Пока Рахель была в ванной, а девочки у себя в детской, пришла Глаша. Высокая, широкоплечая деваха, она носила длинные темные юбки, выглядывавшие одна из-под другой, и льняную рубаху с коричневыми пуговицами, плотно облегающую пышную грудь. Она зашла в прихожую, широко, словно для устойчивости, расставив ноги и положив ладони на могучий зад, стала принюхиваться, а потом зубасто улыбнулась, догадавшись о приезде хозяйки. По привычке шмыгнула носом и подтерла его тыльной стороной ладони вверх. Надо сказать, что делала она так достаточно часто, отчего нос на девичьем лице напоминал молодую розовую картофелину.

– А мама тебе подарок привезла, – заметив работницу, хитро прищурилась Хаюня.

– Та невжэ, а що[1]?

– Кусок на платье, в ромашки. Краси-ивый!

– Ой, ну то покажить, будьте ласкави[2].

– Покажить-покажить, – передразнила ее девочка, – вот пол помоешь, тогда и покажу.

И она указала пальцем на дощатый крашеный пол отчего дома.

Рахель только что вышла из ванны. Она увидела Глашу, подошла к ней, поцеловала и, обняв, увела в свою комнату.

Целый день Иосифа не покидала мысль о встрече с Рахелью. Все распоряжения по службе он отдавал как-то машинально, полностью подчиняя себя пронзительному чувству. Вздыхая, украдкой поглядывал на часы.

– Йось, да что ж ты мучаешься? У тебя ж теперь дома телефон есть – позвони, узнай, как там дела, – подал идею близкий друг Гриша.

– А ведь действительно, что ж это я так оплошал? Пора привыкать к благам цивилизации. Позвоню-ка, узнаю: приготовила Глаша праздничный обед или нет еще.

– Что за праздник?

– Ну как же – Рахель ведь возвращается.

– Да-а, ты со своей любовью совсем голову потерял.

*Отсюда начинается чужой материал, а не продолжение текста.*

-- ==== Sys2Proof/Safety.lean ====
section
/-! DEFINITION. What a run is, what a safe state of one is, and the terms in which claims say what an issued instruction does. -/

namespace Sys2Proof.Machine

/-- n steps end in t. -/
def steps : Nat → State → State → Prop
  | 0, s, t => s = t
  | n + 1, s, t => ∃ u, step s = .next u ∧ steps n u t

/-- A run from s ends in t. -/
def Reaches (s t : State) : Prop := ∃ n, steps n s t

/-- No step of a run from s stops the model. -/
def NeverStops (s : State) : Prop := ∀ t, Reaches s t → ∃ u, step t = .next u

/-- No warp stands on a trap and no partition is halted: nothing has gone wrong in s. -/
def Quiet (s : State) : Prop := s.warps.all (fun w => w.mode == .run) = true ∧ s.parts.all (fun p => !p.haltLine) = true

/-- The invariant of the machine's state: memory is in its canonical form, with no byte at an address that exists on no part (R430; DESIGN CHOICE, log 2); the
partitions are the eight of R431, in order; no two warps and no two tasks have one identity; a partition's launch record names one launch (R358). -/
def Coherent (s : State) : Prop :=
  Memory.wf s.mem = true ∧ s.parts.map (·.num) = List.range 8 ∧ (s.warps.map (·.id)).Nodup ∧ (s.tasks.map (·.id)).Nodup
    ∧ (s.launches.map (fun l => (l.part, l.num))).Nodup

/-! ### Results -/

/-- What an instruction gives: k words in each of some lanes for registers d, d+1, …, uniform or vector; a predicate's values in some
lanes; the flags it raises. -/
structure Result where
  uni : Bool
  d : Nat
  k : Nat
  lanes : List Nat
  word : Nat → Nat → Word
  pred : Option Nat
  plane : List Nat
  tri : Nat → Tri
  flags : Flags

/-- No result. -/
def Result.nothing : Result := ⟨false, 0, 0, [], fun _ _ => 0, none, [], fun _ => .no, 0⟩

/-- k words in every executing lane, with flags (R48). -/
def Result.ofWords (u : Bool) (d : BitVec 8) (k : Nat) (g : Go) (f : Nat → Nat → Word) (flags : Flags) : Result :=
  ⟨u, d.toNat, k, g.lanes, f, none, [], fun _ => .no, flags⟩

/-- One word in every executing lane (R48). -/
def Result.ofWord (u : Bool) (d : BitVec 8) (g : Go) (f : Nat → Word) : Result := .ofWords u d 1 g (fun l _ => f l) 0

/-- One 64-bit value in every executing lane, its low word in the lower register (R5, R48). -/
def Result.ofPair (u : Bool) (d : BitVec 8) (g : Go) (f : Nat → DWord) : Result :=
  .ofWords u d 2 g (fun l j => if j = 0 then lowWord (f l) else highWord (f l)) 0

/-- A predicate in every executing lane, with flags (R20). -/
def Result.ofPred (p : BitVec 3) (g : Go) (f : Nat → Tri) (flags : Flags) : Result :=
  ⟨false, 0, 0, [], fun _ _ => 0, some p.toNat, g.lanes, f, flags⟩

/-- The registers r hold the result. A uniform destination takes the last of the lanes; a queue port holds nothing (R50); p7 stays true
(R20). -/
def Result.shows (x : Result) (r : Regs) : Prop :=
  (x.uni = false → ∀ l ∈ x.lanes, ∀ j, j < x.k → r.vreg (x.d + j) l = x.word l j)
  ∧ (x.uni = true → ∀ l, x.lanes.getLast? = some l → ∀ j, j < x.k → x.d + j < 56 → r.ureg (x.d + j) = x.word l j)
  ∧ (∀ p, x.pred = some p → ∀ l ∈ x.plane, r.pred p l = if p = 7 then 1 else bitsOfTri (x.tri l))

/-- The special registers of a warp beside its vector, uniform and predicate registers and FPSTAT, and its split records (R20, R94,
R167, R186, R409 to R412). -/
def Regs.specials (r : Regs) : List DWord × List (BitVec 16) × Word × Word × Sparse 64 × Sparse 32 × Sparse 32 × Word × List Word × List SplitRec :=
  (r.mm, r.realm, r.fpctl, r.role, r.stream, r.draw, r.biscnt, r.spcnt, r.qbind, r.splits)

/-- Every register that is no destination of the result holds in new what it holds in old, and so do the special registers, FPSTAT
apart. -/
def Result.keeps (x : Result) (old new : Regs) : Prop :=
  (∀ n l, l < 32 → ¬(x.uni = false ∧ l ∈ x.lanes ∧ x.d ≤ n ∧ n < x.d + x.k) → new.vreg n l = old.vreg n l)
  ∧ (∀ n, n < 56 → ¬(x.uni = true ∧ x.d ≤ n ∧ n < x.d + x.k) → new.ureg n = old.ureg n)
  ∧ (∀ p l, l < 32 → ¬(x.pred = some p ∧ l ∈ x.plane) → new.pred p l = old.pred p l)
  ∧ new.specials = old.specials

/-- The elements the result pushes: the words of uniform destinations that name queue ports (R50). -/
def Result.pushed (x : Result) (g : Go) : List (QueueId × QItem) :=
  if x.uni then x.lanes.flatMap (fun l => (List.range x.k).filterMap (fun j =>
    if 56 ≤ x.d + j then (boundQueue g.w (x.d + j - 56)).map (fun q => (q, x.word l j, g.f.clock)) else none))
  else []

/-! ### What an instruction that issues does -/

/-- What an instruction does: its register results; the words it reads and writes and the bytes it buffers (R225, R227); whether its chunk
ends after it, and what waits for the chunk's position then (R233); what its tag waits for and keeps; what else changes in its chunk
record, in its warp and in the rest of the state. -/
structure Effect where
  res : Result := .nothing
  reads : List Place := []
  touches : List Place := []
  stores : List (Place × Byte) := []
  ends : Bool := false
  after : List Deferred := []
  stays : Bool := false
  awaits : Await := .unit
  mark : TagEntry → TagEntry := id
  chunk : Chunk → Chunk := id
  turn : Warp → Warp := id
  upds : State → List Upd := fun _ => []

/-- The current fragment f of warp w issues an instruction with the control fields c and the needs n, and some lane executes it: the gate
is open and answers g (the warp after its waits, the lanes, the operands as read), and the chunk has room for what x records. -/
structure Issues (c : Ctl) (n : Need) (s : State) (w : Warp) (f : Frag) (g : Go) (x : Effect) : Prop where
  cur : s.current = some (w, f)
  go : gate c n s w f = .go g
  lanes : g.lanes ≠ []
  room : overLimit g.w.chunk (g.keys n) { reads := x.reads, touches := x.touches, stores := x.stores } = false

/-- What a reader sees of a fragment but for its clock and issue times: identity, mask, PC, path number, tile width, park. -/
def Frag.face (f : Frag) : Nat × LaneMask × DWord × Nat × BitVec 3 × Park := (f.id, f.mask, f.pc, f.pid, f.part, f.park)

/-- The fragment that issued stands at the next slot (R43) unless the effect moves it, its siblings where they were. The chunk has
buffered the bytes, records the words, and keeps what waits for its position. -/
structure Passed (g : Go) (x : Effect) (v : Warp) : Prop where
  id : v.id = g.w.id
  frags : v.regs.frags.map Frag.face = g.w.regs.frags.map (fun y =>
    if y.id = g.f.id ∧ x.stays = false then { y with pc := nextPc y.pc }.face else y.face)
  chunk : ∃ k : Chunk, v.chunk = { x.chunk k with accesses := v.chunk.accesses }
    ∧ k.bytes = x.stores.reverse ++ g.w.chunk.bytes
    ∧ k.after = g.w.chunk.after ++ x.after
    ∧ k.pushes = g.w.chunk.pushes ++ x.res.pushed g
    ∧ (∀ p ∈ x.reads, p.word ∈ k.reads) ∧ (∀ p ∈ x.touches, p.word ∈ k.writes) ∧ (∀ b ∈ x.stores, b.1.word ∈ k.writes)
    ∧ (x.ends = true → k.phase = .ended)
  mode : v.mode = g.w.mode
  pending : v.pending = g.w.pending

/-- Where the result stands in the warp v: at once, readers waiting lat cycles for it and for its flags, when the instruction has a fixed
latency (R60, R95); at once when it has neither a latency nor a tag; otherwise under the tag, where it waits to return and to be
consumed (R61, R63). -/
def Effect.lands (x : Effect) (c : Ctl) (n : Need) (now : Nat) (g : Go) (v : Warp) : Prop :=
  if n.lat ≠ 0 then
    x.res.shows v.regs ∧ x.res.keeps g.w.regs v.regs ∧ v.regs.fpstat = g.w.regs.fpstat ∧ v.regs.tags = g.w.regs.tags
    ∧ ∃ m, v.inflight = g.w.inflight ++ [m] ∧ m.at_ = now + n.lat ∧ m.flags = x.res.flags
  else if c.alloc = 0 then
    x.res.shows v.regs ∧ x.res.keeps g.w.regs v.regs ∧ v.regs.fpstat = fpstatOr g.w.regs.fpstat x.res.flags
    ∧ v.regs.tags = g.w.regs.tags ∧ v.inflight = g.w.inflight
  else
    v.regs.v = g.w.regs.v ∧ v.regs.u = g.w.regs.u ∧ v.regs.p = g.w.regs.p ∧ v.regs.fpstat = g.w.regs.fpstat
    ∧ v.regs.specials = g.w.regs.specials ∧ v.inflight = g.w.inflight
    ∧ ∃ e, v.regs.tags = g.w.regs.tags ++ [x.mark e] ∧ e.tag = c.alloc.toNat ∧ e.awaits = x.awaits ∧ e.returned = false
        ∧ e.raises = none ∧ e.flags = x.res.flags ∧ x.res.shows (g.w.regs.putAll e.writes)
        ∧ x.res.keeps g.w.regs (g.w.regs.putAll e.writes)

/-- The instruction i, if a slot encodes it, does x, with the control fields c and the needs n: whenever it issues where ok holds, and no flag it raises has its
trap enabled, exec answers a next state. Queues have given up what was popped; the warp has the result and stands behind the instruction,
with the further changes x names; the rest of the state has changed as x says and no further. -/
def Does (i : Instr) (c : Ctl) (n : Need) (ok : State → Go → Prop) (x : State → Go → Effect) : Prop :=
  i.wf = true → ∀ s w f g, Issues c n s w f g (x s g) → ok s g → trappingFlags g.w.regs.fpctl (x s g).res.flags = 0 →
    ∃ v, let t := s.run (g.upds ++ [.warp ((x s g).turn v)])
      exec i s = .next (t.run ((x s g).upds t)) ∧ Passed g (x s g) v ∧ (x s g).lands c n s.model.cycle g v

/-- The instruction i, if a slot encodes it, completes: wherever it issues, with no trap of R96 enabled, exec answers a next state, in which
the warp has gone on behind it. -/
def Completes (i : Instr) (c : Ctl) (n : Need) : Prop :=
  i.wf = true → ∀ s w f g, Issues c n s w f g {} → (∀ fl, trappingFlags g.w.regs.fpctl fl = 0) →
    ∃ t v, exec i s = .next t ∧ t.warp? g.w.id = some v ∧ v.mode = g.w.mode ∧ v.regs.frags.map Frag.face
      = g.w.regs.frags.map (fun y => if y.id = g.f.id then { y with pc := nextPc y.pc }.face else y.face)

/-- The union of the flags of lanes. -/
def orFlags (ls : List Nat) (f : Nat → Flags) : Flags := ls.foldl (fun m l => m ||| f l) 0

/-- The instruction i computes r and does nothing else. -/
def Computes (i : Instr) (c : Ctl) (n : Need) (r : Go → Result) : Prop :=
  Does i c n (fun _ _ => True) (fun _ g => { res := r g })

/-- The instruction i, issued where no lane executes it, writes nothing and pops, pushes and buffers nothing; its control fields still act: a
tag it allocates has returned at once, with nothing held (R57). -/
def PassesIdle (i : Instr) (c : Ctl) (n : Need) : Prop :=
  i.wf = true → ∀ s w f g, s.current = some (w, f) → gate c n s w f = .go g → g.lanes = [] → overLimit g.w.chunk [] {} = false →
    ∃ v, exec i s = .next (s.run [.warp v]) ∧ Passed g {} v
      ∧ v.regs.v = g.w.regs.v ∧ v.regs.u = g.w.regs.u ∧ v.regs.p = g.w.regs.p ∧ v.regs.fpstat = g.w.regs.fpstat
      ∧ v.regs.specials = g.w.regs.specials ∧ v.inflight = g.w.inflight ∧ v.chunk.pops = g.w.chunk.pops
      ∧ v.stallUntil = s.model.cycle + max c.stall.toNat 1 ∧ v.holds = (if c.sw then g.w.holds ++ [.switch] else g.w.holds)
      ∧ (n.lat ≠ 0 ∨ c.alloc = 0 → v.regs.tags = g.w.regs.tags)
      ∧ (n.lat = 0 → c.alloc ≠ 0 → ∃ e, v.regs.tags = g.w.regs.tags ++ [e] ∧ e.tag = c.alloc.toNat ∧ e.returned = true ∧ e.writes = []
        ∧ e.flags = 0 ∧ e.raises = none)

/-- The instruction i, whose lanes raise the flags fl where ok holds, takes FP_TRAP where a lane raises one whose trap FPCTL enables: nothing is
written, and the record has those flags and every flag raised; a tagged one gives its tag the trap, which its consumer takes (R96). -/
def TrapsOnFlags (i : Instr) (c : Ctl) (n : Need) (ok : Go → Prop) (fl : Go → Nat → Flags) : Prop :=
  i.wf = true → ∀ s w f g, Issues c n s w f g {} → ok g →
    let all := orFlags g.lanes (fl g)
    let ls := g.lanes.filter (fun l => trappingFlags g.w.regs.fpctl (fl g l) != 0)
    let t : TrapReq := { raise .fpTrap with
      lanes := some (maskOf ls), d17 := (trappingFlags g.w.regs.fpctl all).setWidth 32
      d18 := all.setWidth 32 ||| (readFlags c n g).setWidth 32 }
    ls ≠ [] →
      (n.lat ≠ 0 ∨ c.alloc = 0 → exec i s = .next (s.run (takeTrap w.id g.f.id [] t s)))
      ∧ (n.lat = 0 → c.alloc ≠ 0 → ∃ v e, exec i s = .next (s.run (g.upds ++ [.warp v])) ∧ v.regs.tags = g.w.regs.tags ++ [e]
        ∧ e.tag = c.alloc.toNat ∧ e.writes = [] ∧ e.flags = 0 ∧ e.raises = some { t with ppc := some g.f.pc }
        ∧ v.regs.v = g.w.regs.v ∧ v.regs.u = g.w.regs.u ∧ v.regs.p = g.w.regs.p ∧ v.regs.fpstat = g.w.regs.fpstat)

/-- One word per lane, computed from the operands; lat 0: under its tag. -/
def ComputesWord (i : Instr) (c : Ctl) (lat : Nat) (d : BitVec 8) (srcs : List Field) (f : Go → Nat → Word) : Prop :=
  Computes i c (needs [dstField c.u d 1] srcs lat) (fun g => .ofWord c.u d g (f g))

/-- One pair per lane. -/
def ComputesPair (i : Instr) (c : Ctl) (lat : Nat) (d : BitVec 8) (srcs : List Field) (f : Go → Nat → DWord) : Prop :=
  Computes i c (needs [dstField c.u d 2] srcs lat) (fun g => .ofPair c.u d g (f g))

/-- One predicate value per lane. -/
def ComputesPred (i : Instr) (c : Ctl) (lat : Nat) (pd : BitVec 3) (srcs : List Field) (preds : List Nat) (f : Go → Nat → Tri) : Prop :=
  Computes i c { needs [] srcs lat with preds := preds, pdsts := [pd.toNat] } (fun g => .ofPred pd g (f g) 0)

/-- k words per lane with the flags the lanes raise. -/
def ComputesFlags (i : Instr) (c : Ctl) (lat : Nat) (d : BitVec 8) (k : Nat) (srcs : List Field) (f : Go → Nat → List Word × Flags) : Prop :=
  Computes i c (needs [dstField c.u d k] srcs lat)
    (fun g => .ofWords c.u d k g (fun l j => (f g l).1.getD j 0) (orFlags g.lanes (fun l => (f g l).2)))

/-! ### Numbers in plain terms, as the rules state them -/

/-- A register as a signed or an unsigned integer (R120). -/
def num (unsigned : Bool) (x : Word) : Int := if unsigned then x.toNat else x.toInt

/-- An integer put into 32 bits: wrapped, or clamped to the signed or unsigned range (R120). -/
def fit (unsigned sat : Bool) (n : Int) : Word :=
  if sat = false then BitVec.ofInt 32 n
  else if unsigned then (if n < 0 then 0 else if 2 ^ 32 ≤ n then 0xFFFFFFFF else BitVec.ofInt 32 n)
  else if n < -2 ^ 31 then 0x80000000 else if 2 ^ 31 ≤ n then 0x7FFFFFFF else BitVec.ofInt 32 n

end Sys2Proof.Machine
end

– И не говори, – засмущался Иосиф.

Когда друг вышел, он набрал домашний номер, и сердце его словно остановилось на миг: в трубке неожиданно послышался любимый голос. Слегка искаженный мембраной, он не мог заменить ни сияющего взгляда жены, ни теплого прикосновения рук. Но любовь была настолько сильна, что Иосиф с первой же фразы буквально физически ощутил присутствие Рахели.

После пылких объяснений и выяснений причины такого раннего приезда молодая женщина интригующе понизила голос:

– Приходи скорей. У меня для тебя есть очень важная новость.

Догадка разлилась по венам Иосифа теплой волной.

– Ты уверена? – почему-то прошептал он.

Рахель нежно засмеялась.

– Приходи, поговорим.

Иосиф опустил трубку на рычаг и еще долго стоял задумавшись, улыбаясь чему-то невидимому. Солнце уже клонилось за полдень, и, преодолевая препятствие крыш, одинокий золотой луч пронзил тяжелую портьеру, упал на стол, коснулся зеленого абажура лампы, мраморной чернильницы... Иосиф поддался всесильному движению светила, протянул руку – и солнечный зайчик напомнил ему тепло, которое он ощутил, догадавшись, что хочет поведать ему жена. «Вот балда – чего ж я тут стою? – Он заметался по кабинету, – Надо Гришку попросить – он прикроет, если что». И торопливо нажал кнопку селектора:

– Григорий Леонидович, будьте любезны, зайдите ко мне.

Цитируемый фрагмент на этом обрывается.